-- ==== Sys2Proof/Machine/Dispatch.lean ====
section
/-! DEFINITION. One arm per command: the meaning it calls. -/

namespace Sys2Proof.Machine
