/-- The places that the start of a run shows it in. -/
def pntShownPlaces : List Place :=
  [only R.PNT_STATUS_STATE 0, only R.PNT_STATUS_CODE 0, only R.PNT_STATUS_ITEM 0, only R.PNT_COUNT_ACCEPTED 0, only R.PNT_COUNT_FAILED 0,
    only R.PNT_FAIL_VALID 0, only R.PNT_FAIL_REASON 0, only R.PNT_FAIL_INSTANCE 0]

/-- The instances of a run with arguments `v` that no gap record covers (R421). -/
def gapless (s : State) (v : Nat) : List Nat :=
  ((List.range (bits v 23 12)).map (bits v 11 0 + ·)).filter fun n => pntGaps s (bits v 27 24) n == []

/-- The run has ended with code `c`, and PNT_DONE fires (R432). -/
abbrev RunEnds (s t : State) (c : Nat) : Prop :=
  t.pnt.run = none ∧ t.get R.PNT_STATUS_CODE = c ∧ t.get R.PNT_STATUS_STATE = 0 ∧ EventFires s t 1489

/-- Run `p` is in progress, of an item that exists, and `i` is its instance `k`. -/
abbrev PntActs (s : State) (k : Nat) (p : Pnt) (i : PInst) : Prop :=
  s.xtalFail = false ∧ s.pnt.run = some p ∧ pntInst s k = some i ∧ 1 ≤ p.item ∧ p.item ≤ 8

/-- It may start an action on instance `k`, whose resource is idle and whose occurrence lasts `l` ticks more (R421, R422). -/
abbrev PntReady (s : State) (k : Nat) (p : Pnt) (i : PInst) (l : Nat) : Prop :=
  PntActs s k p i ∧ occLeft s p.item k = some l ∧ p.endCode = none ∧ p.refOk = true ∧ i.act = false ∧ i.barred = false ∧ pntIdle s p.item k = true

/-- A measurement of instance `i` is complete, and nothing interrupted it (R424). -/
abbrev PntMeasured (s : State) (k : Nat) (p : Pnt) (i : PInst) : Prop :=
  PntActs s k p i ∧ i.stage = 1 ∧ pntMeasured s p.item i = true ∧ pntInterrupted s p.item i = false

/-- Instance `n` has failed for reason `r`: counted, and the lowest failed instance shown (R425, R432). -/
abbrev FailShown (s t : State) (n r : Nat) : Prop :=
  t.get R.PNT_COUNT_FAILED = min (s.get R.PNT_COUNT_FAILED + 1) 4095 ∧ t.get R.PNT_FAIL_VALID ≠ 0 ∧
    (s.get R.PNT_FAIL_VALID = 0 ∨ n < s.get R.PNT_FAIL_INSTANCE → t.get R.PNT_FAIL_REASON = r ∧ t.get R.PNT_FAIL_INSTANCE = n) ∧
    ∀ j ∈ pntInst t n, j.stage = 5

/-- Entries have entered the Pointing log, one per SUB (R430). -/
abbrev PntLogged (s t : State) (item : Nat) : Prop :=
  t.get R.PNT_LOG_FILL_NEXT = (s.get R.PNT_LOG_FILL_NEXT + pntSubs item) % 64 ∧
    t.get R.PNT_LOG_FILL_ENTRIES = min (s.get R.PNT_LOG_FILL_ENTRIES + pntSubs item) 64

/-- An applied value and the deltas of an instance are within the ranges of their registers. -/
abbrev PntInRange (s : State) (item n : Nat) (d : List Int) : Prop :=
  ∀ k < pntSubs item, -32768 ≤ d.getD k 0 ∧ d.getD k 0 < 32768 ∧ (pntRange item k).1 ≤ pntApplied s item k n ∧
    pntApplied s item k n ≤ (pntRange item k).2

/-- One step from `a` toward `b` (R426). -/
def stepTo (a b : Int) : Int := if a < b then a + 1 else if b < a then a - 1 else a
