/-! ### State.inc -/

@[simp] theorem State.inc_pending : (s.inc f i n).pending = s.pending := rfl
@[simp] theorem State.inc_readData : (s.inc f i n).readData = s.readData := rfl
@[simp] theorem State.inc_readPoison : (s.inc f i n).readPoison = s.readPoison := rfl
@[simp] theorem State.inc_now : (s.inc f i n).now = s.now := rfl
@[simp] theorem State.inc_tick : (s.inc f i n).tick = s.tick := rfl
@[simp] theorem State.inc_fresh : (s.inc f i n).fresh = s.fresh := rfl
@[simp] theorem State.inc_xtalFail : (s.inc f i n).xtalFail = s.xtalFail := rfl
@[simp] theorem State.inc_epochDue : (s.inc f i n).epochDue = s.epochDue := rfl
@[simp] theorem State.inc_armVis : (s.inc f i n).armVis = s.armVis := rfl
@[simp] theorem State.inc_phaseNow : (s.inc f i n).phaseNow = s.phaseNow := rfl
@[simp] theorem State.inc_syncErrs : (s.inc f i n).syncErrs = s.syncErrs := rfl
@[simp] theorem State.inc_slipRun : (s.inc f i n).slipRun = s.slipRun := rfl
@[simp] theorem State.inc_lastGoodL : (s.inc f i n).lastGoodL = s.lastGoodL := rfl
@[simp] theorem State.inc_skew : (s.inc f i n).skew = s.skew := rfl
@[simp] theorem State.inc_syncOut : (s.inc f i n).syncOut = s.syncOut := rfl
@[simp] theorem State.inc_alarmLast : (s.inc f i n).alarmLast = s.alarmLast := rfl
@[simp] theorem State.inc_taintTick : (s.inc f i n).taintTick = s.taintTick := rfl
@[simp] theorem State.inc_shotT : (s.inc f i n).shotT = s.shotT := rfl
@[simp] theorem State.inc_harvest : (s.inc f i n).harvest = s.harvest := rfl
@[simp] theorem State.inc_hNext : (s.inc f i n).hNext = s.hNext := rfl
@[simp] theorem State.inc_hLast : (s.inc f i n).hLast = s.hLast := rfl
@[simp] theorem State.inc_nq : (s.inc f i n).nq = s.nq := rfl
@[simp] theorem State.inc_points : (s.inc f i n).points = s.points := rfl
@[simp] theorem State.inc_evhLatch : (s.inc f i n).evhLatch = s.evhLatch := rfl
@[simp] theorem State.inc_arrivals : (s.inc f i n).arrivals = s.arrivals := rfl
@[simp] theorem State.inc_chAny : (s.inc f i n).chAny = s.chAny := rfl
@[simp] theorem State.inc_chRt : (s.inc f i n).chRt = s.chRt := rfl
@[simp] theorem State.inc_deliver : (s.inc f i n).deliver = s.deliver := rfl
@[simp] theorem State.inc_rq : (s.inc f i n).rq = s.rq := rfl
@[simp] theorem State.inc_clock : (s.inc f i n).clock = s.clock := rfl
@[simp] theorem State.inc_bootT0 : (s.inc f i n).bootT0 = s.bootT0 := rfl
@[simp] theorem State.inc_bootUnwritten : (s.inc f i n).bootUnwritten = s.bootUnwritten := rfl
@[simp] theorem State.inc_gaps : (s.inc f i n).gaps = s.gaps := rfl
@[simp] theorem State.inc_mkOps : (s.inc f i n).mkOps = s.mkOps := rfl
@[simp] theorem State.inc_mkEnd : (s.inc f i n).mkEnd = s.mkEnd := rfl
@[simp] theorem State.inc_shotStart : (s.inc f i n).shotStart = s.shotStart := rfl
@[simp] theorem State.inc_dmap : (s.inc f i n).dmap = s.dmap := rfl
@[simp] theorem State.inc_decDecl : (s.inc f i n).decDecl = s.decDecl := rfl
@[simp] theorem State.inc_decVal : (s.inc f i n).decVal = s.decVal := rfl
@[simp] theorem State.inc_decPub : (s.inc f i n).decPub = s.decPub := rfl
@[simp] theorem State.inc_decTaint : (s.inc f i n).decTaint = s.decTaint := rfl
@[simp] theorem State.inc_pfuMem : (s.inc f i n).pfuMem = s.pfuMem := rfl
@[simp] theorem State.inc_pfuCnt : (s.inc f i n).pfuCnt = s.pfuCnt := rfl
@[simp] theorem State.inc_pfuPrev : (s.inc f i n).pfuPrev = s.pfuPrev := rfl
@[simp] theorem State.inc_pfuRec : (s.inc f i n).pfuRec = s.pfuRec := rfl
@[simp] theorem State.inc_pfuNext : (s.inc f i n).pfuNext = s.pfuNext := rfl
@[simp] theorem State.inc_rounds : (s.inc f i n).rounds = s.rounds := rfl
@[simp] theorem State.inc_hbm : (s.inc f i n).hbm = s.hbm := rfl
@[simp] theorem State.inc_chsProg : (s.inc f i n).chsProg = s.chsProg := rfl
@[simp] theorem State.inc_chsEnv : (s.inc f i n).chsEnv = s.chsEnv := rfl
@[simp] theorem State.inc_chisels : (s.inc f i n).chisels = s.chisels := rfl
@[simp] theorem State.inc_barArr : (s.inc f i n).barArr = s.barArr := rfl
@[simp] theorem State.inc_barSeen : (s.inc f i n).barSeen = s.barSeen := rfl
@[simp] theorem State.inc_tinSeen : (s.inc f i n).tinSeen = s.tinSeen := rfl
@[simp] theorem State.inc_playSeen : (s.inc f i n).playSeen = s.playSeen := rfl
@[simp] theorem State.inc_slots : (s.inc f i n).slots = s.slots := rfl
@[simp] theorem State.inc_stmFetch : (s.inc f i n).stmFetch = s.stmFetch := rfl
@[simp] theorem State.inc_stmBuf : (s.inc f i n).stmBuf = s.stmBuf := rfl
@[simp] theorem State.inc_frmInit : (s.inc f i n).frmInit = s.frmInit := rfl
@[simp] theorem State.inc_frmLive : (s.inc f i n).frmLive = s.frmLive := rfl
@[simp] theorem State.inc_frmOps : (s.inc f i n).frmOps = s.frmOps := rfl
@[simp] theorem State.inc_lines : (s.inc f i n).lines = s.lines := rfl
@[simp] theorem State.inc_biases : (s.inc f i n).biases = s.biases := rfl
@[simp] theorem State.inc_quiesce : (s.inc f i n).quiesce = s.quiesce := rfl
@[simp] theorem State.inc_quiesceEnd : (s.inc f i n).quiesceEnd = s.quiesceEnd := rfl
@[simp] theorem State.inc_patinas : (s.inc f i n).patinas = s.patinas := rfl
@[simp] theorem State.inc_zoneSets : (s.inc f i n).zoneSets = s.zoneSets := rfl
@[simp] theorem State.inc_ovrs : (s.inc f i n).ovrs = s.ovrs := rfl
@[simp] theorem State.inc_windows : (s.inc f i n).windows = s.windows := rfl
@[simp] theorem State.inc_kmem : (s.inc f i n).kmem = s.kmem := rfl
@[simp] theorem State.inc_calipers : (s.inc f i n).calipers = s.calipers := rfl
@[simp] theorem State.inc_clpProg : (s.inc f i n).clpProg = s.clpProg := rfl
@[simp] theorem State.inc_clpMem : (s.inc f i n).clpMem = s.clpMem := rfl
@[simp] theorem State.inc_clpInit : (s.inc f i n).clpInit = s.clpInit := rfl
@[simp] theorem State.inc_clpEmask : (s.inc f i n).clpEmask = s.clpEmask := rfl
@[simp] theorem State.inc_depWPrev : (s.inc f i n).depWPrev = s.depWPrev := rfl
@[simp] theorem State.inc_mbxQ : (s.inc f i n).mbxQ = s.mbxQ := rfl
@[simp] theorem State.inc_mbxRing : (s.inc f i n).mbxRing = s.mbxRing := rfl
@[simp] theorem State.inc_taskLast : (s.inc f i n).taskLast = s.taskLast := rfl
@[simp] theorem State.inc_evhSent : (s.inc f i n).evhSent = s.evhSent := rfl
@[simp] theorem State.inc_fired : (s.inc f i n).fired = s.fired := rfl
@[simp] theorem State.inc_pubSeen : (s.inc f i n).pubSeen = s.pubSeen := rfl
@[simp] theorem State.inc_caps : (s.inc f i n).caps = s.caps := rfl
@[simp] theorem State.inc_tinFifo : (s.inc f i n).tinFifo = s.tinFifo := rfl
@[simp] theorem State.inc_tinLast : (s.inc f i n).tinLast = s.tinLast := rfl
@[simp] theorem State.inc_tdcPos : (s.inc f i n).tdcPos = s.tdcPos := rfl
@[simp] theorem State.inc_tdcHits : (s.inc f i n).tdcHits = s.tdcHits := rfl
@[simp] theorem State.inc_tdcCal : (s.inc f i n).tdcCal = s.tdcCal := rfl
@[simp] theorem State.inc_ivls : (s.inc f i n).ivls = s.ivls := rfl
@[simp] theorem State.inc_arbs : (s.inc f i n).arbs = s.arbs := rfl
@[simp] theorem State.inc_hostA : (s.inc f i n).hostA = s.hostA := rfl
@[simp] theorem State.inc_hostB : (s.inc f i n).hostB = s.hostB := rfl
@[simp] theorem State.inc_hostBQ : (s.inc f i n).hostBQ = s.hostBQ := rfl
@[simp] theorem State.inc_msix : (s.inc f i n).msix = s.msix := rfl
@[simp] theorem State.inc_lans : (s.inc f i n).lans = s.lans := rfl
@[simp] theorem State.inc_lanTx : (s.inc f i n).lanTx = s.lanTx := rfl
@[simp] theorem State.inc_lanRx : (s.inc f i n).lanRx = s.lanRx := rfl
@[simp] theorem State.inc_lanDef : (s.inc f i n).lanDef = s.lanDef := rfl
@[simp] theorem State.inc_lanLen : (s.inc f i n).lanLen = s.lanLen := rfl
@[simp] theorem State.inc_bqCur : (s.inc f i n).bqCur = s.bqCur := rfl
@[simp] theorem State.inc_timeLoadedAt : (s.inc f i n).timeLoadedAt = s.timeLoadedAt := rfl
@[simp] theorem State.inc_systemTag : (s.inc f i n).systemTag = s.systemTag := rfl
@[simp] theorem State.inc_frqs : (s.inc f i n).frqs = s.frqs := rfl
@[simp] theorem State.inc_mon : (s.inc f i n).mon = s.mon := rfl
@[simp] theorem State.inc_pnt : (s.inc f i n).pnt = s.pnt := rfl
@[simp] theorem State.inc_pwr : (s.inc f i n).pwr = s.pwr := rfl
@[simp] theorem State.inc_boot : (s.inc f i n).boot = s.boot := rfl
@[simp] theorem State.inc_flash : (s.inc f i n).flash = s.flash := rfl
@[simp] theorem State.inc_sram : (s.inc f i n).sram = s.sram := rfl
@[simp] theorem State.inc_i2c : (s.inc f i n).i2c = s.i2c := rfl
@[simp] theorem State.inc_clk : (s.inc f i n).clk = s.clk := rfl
◇ ◇ ◇ ◇
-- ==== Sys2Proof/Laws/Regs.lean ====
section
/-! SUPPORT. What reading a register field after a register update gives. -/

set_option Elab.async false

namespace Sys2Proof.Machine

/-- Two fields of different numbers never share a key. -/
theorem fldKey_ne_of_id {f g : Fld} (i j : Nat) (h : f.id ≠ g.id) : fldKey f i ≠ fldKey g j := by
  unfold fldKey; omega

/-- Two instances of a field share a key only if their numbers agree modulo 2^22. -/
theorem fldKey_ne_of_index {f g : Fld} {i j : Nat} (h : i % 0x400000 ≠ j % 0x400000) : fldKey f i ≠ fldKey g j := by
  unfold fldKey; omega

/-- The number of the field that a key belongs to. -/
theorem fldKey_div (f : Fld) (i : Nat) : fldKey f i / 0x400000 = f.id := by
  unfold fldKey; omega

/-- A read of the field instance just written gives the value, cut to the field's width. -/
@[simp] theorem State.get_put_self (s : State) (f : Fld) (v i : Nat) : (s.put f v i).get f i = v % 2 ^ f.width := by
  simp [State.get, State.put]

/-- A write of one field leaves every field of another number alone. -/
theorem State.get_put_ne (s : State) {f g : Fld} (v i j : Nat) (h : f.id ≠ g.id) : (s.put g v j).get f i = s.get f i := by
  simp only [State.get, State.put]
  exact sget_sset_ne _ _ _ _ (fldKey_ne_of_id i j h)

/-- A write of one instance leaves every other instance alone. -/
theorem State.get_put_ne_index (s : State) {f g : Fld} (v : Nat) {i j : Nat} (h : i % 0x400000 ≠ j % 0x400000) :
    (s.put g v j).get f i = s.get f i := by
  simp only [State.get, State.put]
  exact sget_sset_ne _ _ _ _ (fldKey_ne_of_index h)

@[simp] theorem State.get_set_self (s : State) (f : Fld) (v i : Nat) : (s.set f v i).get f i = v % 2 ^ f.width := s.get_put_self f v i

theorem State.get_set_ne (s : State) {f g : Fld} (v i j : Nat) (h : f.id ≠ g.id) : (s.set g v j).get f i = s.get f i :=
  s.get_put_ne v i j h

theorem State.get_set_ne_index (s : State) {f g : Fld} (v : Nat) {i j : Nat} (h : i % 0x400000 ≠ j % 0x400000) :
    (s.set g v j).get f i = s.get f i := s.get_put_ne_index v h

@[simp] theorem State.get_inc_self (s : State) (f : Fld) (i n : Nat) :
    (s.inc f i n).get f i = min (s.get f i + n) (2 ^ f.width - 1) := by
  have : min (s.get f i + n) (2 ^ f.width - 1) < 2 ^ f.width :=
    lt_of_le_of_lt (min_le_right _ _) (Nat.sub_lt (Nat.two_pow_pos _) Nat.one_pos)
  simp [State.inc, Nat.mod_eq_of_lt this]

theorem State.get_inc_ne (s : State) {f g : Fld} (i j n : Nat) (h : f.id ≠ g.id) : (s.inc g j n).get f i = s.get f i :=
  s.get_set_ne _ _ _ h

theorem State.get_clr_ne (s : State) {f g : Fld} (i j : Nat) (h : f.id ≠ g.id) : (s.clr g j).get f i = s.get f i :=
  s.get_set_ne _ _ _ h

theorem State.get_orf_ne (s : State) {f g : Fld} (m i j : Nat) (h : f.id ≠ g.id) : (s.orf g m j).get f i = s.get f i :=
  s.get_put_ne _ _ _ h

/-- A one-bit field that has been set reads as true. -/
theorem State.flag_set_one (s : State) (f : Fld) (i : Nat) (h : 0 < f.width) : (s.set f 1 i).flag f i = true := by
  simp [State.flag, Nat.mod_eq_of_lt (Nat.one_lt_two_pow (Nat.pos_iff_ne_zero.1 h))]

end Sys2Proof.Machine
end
◇ ◇ ◇ ◇
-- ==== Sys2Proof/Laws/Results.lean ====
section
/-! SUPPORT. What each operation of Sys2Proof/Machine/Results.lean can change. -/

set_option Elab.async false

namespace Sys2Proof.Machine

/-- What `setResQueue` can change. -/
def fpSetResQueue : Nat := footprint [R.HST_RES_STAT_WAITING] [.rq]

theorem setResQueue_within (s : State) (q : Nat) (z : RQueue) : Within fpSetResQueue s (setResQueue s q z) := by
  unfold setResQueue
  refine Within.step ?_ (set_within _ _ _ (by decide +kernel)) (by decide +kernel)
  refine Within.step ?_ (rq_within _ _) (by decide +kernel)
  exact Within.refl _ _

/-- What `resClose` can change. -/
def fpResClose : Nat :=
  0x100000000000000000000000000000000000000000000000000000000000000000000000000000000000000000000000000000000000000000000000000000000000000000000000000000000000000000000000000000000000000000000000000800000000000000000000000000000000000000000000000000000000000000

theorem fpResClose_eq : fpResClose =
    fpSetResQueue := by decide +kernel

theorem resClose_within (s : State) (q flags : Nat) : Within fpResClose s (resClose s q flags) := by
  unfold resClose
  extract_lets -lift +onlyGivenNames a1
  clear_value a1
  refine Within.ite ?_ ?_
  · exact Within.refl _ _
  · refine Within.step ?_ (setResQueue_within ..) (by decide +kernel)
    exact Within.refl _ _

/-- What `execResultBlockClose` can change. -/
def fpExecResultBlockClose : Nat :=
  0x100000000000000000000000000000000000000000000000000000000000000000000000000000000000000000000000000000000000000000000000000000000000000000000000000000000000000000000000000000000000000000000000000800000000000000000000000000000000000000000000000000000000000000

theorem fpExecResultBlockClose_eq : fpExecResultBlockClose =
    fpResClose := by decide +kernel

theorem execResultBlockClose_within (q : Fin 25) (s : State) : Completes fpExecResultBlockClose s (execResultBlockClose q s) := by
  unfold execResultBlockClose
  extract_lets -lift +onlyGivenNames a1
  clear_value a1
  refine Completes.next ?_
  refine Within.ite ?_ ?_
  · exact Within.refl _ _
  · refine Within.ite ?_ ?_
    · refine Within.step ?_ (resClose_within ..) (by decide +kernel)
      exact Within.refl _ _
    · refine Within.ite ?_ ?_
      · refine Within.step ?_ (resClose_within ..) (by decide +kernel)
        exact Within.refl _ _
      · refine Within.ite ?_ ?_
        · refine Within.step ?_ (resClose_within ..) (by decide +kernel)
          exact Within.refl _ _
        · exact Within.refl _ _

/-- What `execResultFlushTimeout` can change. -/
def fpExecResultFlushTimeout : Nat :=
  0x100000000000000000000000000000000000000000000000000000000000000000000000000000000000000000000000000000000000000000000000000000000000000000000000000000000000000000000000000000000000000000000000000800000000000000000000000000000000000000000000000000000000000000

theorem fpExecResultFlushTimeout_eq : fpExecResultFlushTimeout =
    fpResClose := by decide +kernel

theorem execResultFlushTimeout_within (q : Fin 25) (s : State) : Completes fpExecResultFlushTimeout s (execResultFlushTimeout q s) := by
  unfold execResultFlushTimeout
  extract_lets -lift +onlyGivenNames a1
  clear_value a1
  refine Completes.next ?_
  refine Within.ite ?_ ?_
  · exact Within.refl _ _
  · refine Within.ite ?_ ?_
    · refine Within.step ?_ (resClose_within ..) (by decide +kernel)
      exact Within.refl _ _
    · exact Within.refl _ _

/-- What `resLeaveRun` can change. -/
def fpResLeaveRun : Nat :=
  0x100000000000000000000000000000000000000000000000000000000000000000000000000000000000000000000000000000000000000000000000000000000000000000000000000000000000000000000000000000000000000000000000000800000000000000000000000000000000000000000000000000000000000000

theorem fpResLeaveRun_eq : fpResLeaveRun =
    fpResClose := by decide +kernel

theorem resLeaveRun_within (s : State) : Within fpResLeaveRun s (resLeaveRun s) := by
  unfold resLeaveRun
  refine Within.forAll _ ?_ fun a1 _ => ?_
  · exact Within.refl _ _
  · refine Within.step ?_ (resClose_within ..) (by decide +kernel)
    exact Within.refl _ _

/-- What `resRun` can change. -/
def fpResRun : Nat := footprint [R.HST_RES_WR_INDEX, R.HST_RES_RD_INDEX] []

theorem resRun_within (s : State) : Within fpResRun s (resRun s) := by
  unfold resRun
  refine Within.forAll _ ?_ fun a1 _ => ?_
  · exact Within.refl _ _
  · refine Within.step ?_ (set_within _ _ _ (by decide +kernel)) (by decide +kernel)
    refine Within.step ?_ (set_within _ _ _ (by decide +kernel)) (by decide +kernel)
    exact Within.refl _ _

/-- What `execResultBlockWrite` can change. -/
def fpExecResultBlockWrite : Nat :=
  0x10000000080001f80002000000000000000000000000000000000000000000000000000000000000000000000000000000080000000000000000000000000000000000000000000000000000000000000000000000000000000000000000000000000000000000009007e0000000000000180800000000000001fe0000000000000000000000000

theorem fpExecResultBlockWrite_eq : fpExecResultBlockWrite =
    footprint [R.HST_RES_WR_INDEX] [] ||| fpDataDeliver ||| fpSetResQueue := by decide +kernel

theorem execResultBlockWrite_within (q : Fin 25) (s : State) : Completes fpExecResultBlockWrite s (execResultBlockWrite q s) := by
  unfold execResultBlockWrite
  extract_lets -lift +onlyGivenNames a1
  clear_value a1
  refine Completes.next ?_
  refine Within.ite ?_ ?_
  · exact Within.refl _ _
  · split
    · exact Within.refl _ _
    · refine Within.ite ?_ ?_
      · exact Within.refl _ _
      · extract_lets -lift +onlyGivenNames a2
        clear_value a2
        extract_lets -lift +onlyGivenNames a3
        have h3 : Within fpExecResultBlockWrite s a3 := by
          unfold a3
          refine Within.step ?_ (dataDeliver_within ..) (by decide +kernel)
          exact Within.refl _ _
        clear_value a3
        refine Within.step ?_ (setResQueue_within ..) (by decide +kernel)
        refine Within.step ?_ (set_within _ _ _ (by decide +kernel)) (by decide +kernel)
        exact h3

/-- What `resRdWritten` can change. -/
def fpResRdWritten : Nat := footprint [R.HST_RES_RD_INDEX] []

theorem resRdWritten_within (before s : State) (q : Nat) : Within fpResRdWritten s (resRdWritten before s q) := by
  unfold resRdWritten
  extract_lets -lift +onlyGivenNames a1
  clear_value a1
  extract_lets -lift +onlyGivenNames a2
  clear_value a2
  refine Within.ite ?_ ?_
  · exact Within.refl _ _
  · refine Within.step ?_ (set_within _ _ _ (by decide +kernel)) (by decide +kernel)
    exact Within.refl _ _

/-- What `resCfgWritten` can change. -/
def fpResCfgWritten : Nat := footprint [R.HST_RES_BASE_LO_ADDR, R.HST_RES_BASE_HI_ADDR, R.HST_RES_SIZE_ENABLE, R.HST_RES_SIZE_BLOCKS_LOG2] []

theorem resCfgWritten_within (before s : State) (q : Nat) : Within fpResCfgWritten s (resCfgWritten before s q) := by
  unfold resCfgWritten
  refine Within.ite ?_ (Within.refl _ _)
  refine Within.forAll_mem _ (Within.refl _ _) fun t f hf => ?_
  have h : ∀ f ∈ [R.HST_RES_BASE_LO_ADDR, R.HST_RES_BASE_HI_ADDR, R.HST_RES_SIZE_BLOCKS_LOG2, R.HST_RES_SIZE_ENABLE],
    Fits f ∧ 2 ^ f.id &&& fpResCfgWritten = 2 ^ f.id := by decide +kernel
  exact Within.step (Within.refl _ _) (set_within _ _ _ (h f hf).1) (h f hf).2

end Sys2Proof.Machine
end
◇ ◇ ◇ ◇
What is being asked
Word for word, restate the lines of the listing above starting at the line with "-- ==== Sys2Proof/Machine/Dispatch.lean" and ending at the line with "def gapless (s", and nothing outside them.

Completed exercise
-- ==== Sys2Proof/Machine/Dispatch.lean ====
section
/-! DEFINITION. One arm per command: the meaning it calls. -/

namespace Sys2Proof.Machine
/-- The places that the start of a run shows it in. -/
def pntShownPlaces : List Place :=
  [only R.PNT_STATUS_STATE 0, only R.PNT_STATUS_CODE 0, only R.PNT_STATUS_ITEM 0, only R.PNT_COUNT_ACCEPTED 0, only R.PNT_COUNT_FAILED 0,
    only R.PNT_FAIL_VALID 0, only R.PNT_FAIL_REASON 0, only R.PNT_FAIL_INSTANCE 0]

/-- The instances of a run with arguments `v` that no gap record covers (R421). -/
def gapless (s : State) (v : Nat) : List Nat :=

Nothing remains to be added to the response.